[What you are asked to do]
Every line below between the one holding "F2U (R41). -/" and the one holding "gives 0 (R42). -/", inclusive, should be copied exactly, and no other line.

(Stored data entries)
>>>>>

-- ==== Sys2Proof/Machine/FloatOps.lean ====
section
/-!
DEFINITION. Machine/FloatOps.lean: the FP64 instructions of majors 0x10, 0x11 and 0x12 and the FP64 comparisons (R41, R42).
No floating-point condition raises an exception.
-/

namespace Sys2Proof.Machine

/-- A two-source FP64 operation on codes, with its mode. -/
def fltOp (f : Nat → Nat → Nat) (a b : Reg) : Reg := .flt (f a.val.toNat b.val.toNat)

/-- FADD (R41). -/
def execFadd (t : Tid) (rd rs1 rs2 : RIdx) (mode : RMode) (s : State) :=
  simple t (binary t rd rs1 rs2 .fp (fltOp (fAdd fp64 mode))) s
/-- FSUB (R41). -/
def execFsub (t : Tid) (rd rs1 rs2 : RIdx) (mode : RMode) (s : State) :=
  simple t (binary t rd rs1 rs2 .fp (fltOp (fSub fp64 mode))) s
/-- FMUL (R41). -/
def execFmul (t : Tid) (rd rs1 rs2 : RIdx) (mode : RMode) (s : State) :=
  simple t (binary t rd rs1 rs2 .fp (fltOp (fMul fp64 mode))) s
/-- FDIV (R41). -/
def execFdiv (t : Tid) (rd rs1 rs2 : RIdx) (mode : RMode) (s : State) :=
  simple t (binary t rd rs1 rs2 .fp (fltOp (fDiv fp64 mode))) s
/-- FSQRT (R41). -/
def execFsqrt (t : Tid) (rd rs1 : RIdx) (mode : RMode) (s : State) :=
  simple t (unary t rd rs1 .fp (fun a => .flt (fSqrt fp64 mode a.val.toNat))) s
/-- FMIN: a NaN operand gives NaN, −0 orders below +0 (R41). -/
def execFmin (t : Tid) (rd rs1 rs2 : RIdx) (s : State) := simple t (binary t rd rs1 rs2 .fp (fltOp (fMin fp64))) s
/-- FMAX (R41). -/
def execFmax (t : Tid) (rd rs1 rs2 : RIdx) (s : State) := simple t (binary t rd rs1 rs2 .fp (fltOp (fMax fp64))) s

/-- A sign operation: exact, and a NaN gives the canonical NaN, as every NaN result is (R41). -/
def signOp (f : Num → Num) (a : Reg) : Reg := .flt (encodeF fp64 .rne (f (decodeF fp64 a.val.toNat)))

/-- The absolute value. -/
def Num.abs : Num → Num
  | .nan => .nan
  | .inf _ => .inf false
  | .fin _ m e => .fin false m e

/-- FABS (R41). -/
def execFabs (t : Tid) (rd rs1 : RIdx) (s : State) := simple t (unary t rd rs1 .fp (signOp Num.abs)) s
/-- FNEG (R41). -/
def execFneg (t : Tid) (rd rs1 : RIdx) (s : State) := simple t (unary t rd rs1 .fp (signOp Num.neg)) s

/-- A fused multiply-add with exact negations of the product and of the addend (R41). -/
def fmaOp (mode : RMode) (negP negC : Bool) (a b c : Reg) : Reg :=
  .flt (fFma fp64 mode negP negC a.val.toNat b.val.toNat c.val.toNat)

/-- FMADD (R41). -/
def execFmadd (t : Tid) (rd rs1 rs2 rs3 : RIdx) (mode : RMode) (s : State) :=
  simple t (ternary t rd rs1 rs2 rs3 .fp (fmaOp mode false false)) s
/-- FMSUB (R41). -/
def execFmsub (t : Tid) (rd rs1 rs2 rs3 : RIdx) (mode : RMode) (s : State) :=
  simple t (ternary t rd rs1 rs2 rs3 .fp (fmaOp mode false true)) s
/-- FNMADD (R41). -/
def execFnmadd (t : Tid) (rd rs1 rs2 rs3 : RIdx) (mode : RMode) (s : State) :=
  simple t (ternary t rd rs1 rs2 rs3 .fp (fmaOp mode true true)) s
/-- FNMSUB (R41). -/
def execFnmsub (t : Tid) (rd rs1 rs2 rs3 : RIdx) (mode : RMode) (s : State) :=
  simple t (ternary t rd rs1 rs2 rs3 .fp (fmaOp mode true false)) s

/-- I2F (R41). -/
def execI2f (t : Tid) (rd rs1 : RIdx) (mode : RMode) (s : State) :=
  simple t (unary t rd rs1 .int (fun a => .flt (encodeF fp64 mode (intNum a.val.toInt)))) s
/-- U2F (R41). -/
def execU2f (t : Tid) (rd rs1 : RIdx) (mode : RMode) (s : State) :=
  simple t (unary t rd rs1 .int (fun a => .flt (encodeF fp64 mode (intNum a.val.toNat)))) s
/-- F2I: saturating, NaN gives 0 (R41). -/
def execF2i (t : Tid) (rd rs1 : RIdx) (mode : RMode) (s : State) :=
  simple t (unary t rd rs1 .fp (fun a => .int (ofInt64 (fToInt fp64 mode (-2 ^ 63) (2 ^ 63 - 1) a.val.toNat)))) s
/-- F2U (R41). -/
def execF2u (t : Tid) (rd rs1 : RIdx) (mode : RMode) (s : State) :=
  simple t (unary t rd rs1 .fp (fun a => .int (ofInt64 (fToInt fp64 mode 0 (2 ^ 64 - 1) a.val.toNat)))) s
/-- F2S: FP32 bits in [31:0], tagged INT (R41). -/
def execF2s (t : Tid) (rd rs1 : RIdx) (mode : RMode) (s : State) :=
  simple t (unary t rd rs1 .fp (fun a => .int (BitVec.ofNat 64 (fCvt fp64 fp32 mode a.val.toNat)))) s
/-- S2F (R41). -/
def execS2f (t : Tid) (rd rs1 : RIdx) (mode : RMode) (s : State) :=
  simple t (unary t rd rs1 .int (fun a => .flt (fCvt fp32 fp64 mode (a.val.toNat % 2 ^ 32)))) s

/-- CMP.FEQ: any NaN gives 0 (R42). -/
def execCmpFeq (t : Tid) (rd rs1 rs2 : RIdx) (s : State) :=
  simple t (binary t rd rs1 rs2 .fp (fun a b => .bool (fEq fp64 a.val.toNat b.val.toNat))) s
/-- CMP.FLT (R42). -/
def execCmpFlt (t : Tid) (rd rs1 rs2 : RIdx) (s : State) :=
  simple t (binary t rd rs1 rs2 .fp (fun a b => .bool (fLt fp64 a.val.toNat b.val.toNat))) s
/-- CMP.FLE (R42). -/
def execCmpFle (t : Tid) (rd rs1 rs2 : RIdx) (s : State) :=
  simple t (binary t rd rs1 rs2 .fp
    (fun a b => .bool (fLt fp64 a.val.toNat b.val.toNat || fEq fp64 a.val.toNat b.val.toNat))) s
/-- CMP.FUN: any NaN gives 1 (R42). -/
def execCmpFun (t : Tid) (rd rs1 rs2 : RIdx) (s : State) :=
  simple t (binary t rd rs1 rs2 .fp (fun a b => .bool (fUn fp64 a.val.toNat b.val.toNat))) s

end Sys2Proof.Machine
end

<<<<<

[Reply to the task]
/-- F2U (R41). -/
def execF2u (t : Tid) (rd rs1 : RIdx) (mode : RMode) (s : State) :=
  simple t (unary t rd rs1 .fp (fun a => .int (ofInt64 (fToInt fp64 mode 0 (2 ^ 64 - 1) a.val.toNat)))) s
/-- F2S: FP32 bits in [31:0], tagged INT (R41). -/
def execF2s (t : Tid) (rd rs1 : RIdx) (mode : RMode) (s : State) :=
  simple t (unary t rd rs1 .fp (fun a => .int (BitVec.ofNat 64 (fCvt fp64 fp32 mode a.val.toNat)))) s
/-- S2F (R41). -/
def execS2f (t : Tid) (rd rs1 : RIdx) (mode : RMode) (s : State) :=
  simple t (unary t rd rs1 .int (fun a => .flt (fCvt fp32 fp64 mode (a.val.toNat % 2 ^ 32)))) s

/-- CMP.FEQ: any NaN gives 0 (R42). -/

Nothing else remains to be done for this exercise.